South Africa's government offered tax incentives in 2019 as part of a programme to encourage retailers to source more goods locally, but the recent spate of supply chain problems in Asia has added urgency to what had been a slow shift.

Clothing and shoe retailers globally are grappling with strained supply lines that have driven up shipping costs and times, which means products take longer to arrive in shops.

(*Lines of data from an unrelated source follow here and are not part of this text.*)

/-- CMASK follows binding and unbinding (R56). -/
def refreshMasks (s : State) (l : List Nat) : State :=
  l.foldl (fun s g => s.setGroup g { s.group g with cmask := cmaskOf s g }) s

/-- Changes what is kept for the shared group of a table entry. -/
def modShared (s : State) (x : Group) (f : SharedGroup → SharedGroup) : State :=
  { s with shared := s.shared.map fun y => if y.key = x.key ∧ y.asid = x.asid then f y else y }

/-- A member joins a shared group at its first bind (R37). -/
def joinGroup (s : State) (g : Nat) : State :=
  if (s.group g).key = 0 then s else modShared s (s.group g) fun y => { y with joined := y.joined + 1 }

/-- A member retires: its own group's entry is freed with the last of them, a shared one when all have joined and retired
(R37, R55, R442). -/
def leaveGroup (s : State) (g : Nat) : State :=
  let x := s.group g
  let s := s.setGroup g (if x.key = 0 ∧ x.live + 1 = x.expect.toNat then Group.reset else { x with live := x.live + 1 })
  if x.key = 0 then s
  else
    let s := modShared s x fun y => { y with left := y.left + 1 }
    match s.sharedGroup x.key x.asid with
    | none => s
    | some y =>
      if y.joined + y.away = y.expect ∧ y.left + y.away = y.expect then
        { s.setGroup g Group.reset with shared := s.shared.filter fun z => !(z.key == x.key && z.asid == x.asid) }
      else s

/-- A member waits at its barrier no more: ARRIVED, which counts those that wait, falls, and its PHASE has not been executed (R54, R58,
R435; log entry 23). -/
def withdraw (s : State) (row : Nat) : State :=
  match (s.bank row).sWait, phaseGroup (s.bank row) with
  | .arrived gen, some k =>
    let gi := groupIndex s row k
    let g := s.group gi
    if gen == g.gen then
      (s.setGroup gi { g with arrived := g.arrived - 1, since := if g.arrived = 1 then 0 else g.since }).modBank row fun b =>
        { b with sWait := .idle }
    else s
  | _, _ => s

/-! ### Bind (R27, R59, R434, R440) -/

/-- Tasks of a launch that this package runs (R45). -/
def Launch.own (l : Launch) : Nat := if !l.split then l.tasks else if l.remote then l.tasks - l.pkg1 else l.pkg1

/-- A launch by its name. -/
def State.launchOf (s : State) (id : Nat) : Option Launch := s.launches.find? fun l => l.id = id
/-- Replaces a launch. -/
def putLaunch (s : State) (l : Launch) : State := { s with launches := s.launches.map fun x => if x.id = l.id then l else x }

/-- The launch that a row names (R59). -/
def rowLaunch (s : State) (r : Row) : Option Launch :=
  s.launches.find? fun l =>
    decide (l.queue.toNat = r.launch.toNat / 4096) && decide (l.slot.toNat % 4096 = r.launch.toNat % 4096) && l.asid == r.asid &&
      decide (l.image / 65536 = r.image.toNat)

/-- The initial descriptors of an image's streams (R26). -/
def entryStreams (s : State) (l : Launch) (h tab : List Byte) : Store Stream :=
  let (ng, ns, _, _) := tableCounts h
  (List.range ns).foldl (fun m i =>
    let e := tableEntry tab (ng + i)
    let d := fwBytes s l.asid (l.image + field h 0x14 4 + field e 4 4) 64
    m.set Stream.reset (field e 0 1) { Stream.reset with desc := .ofNat 512 (ofBytes d) }) []

/-- The tiles that an image configures (R26). -/
def entryTiles (h tab : List Byte) : Store Tile :=
  let (ng, ns, nt, _) := tableCounts h
  (List.range nt).foldl (fun m i =>
    let e := tableEntry tab (ng + ns + i)
    m.set .unconfigured (field e 0 1) (.configured (tileEntry e))) []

Mr Price, owner of clothing, homeware and sports chains, currently sources 40.3% of its products from China and 39.2% from South Africa.

CEO Mark Blair said the group would increase the units of its products sourced locally to 100 million from 79.1 million in the medium term.

"Over the last 12 months we've on-boarded 43 new local manufacturing suppliers and when you do those kind of things one of the consequences is that you reduce your dependence on China, which came down 230 basis points year on year from last year," Blair told analysts.

Mr Price is also diversifying into other strategic markets, which Blair did not want to mention yet.

Similarly, upmarket rival TFG said earlier this month it wanted to manufacture 30 million pieces of clothing a year locally within four years, up from 11.5 million currently, and is adding furniture and jewellery to its growing local list.

Mr Price reported a 34.4% rise in half-year headline earnings per share, with retail sales increasing 37.8% to 11.9 billion rand ($750.53 million), boosted by acquisitions and marking a rebound from a low base in 2020 when it was affected by virus-related lockdowns.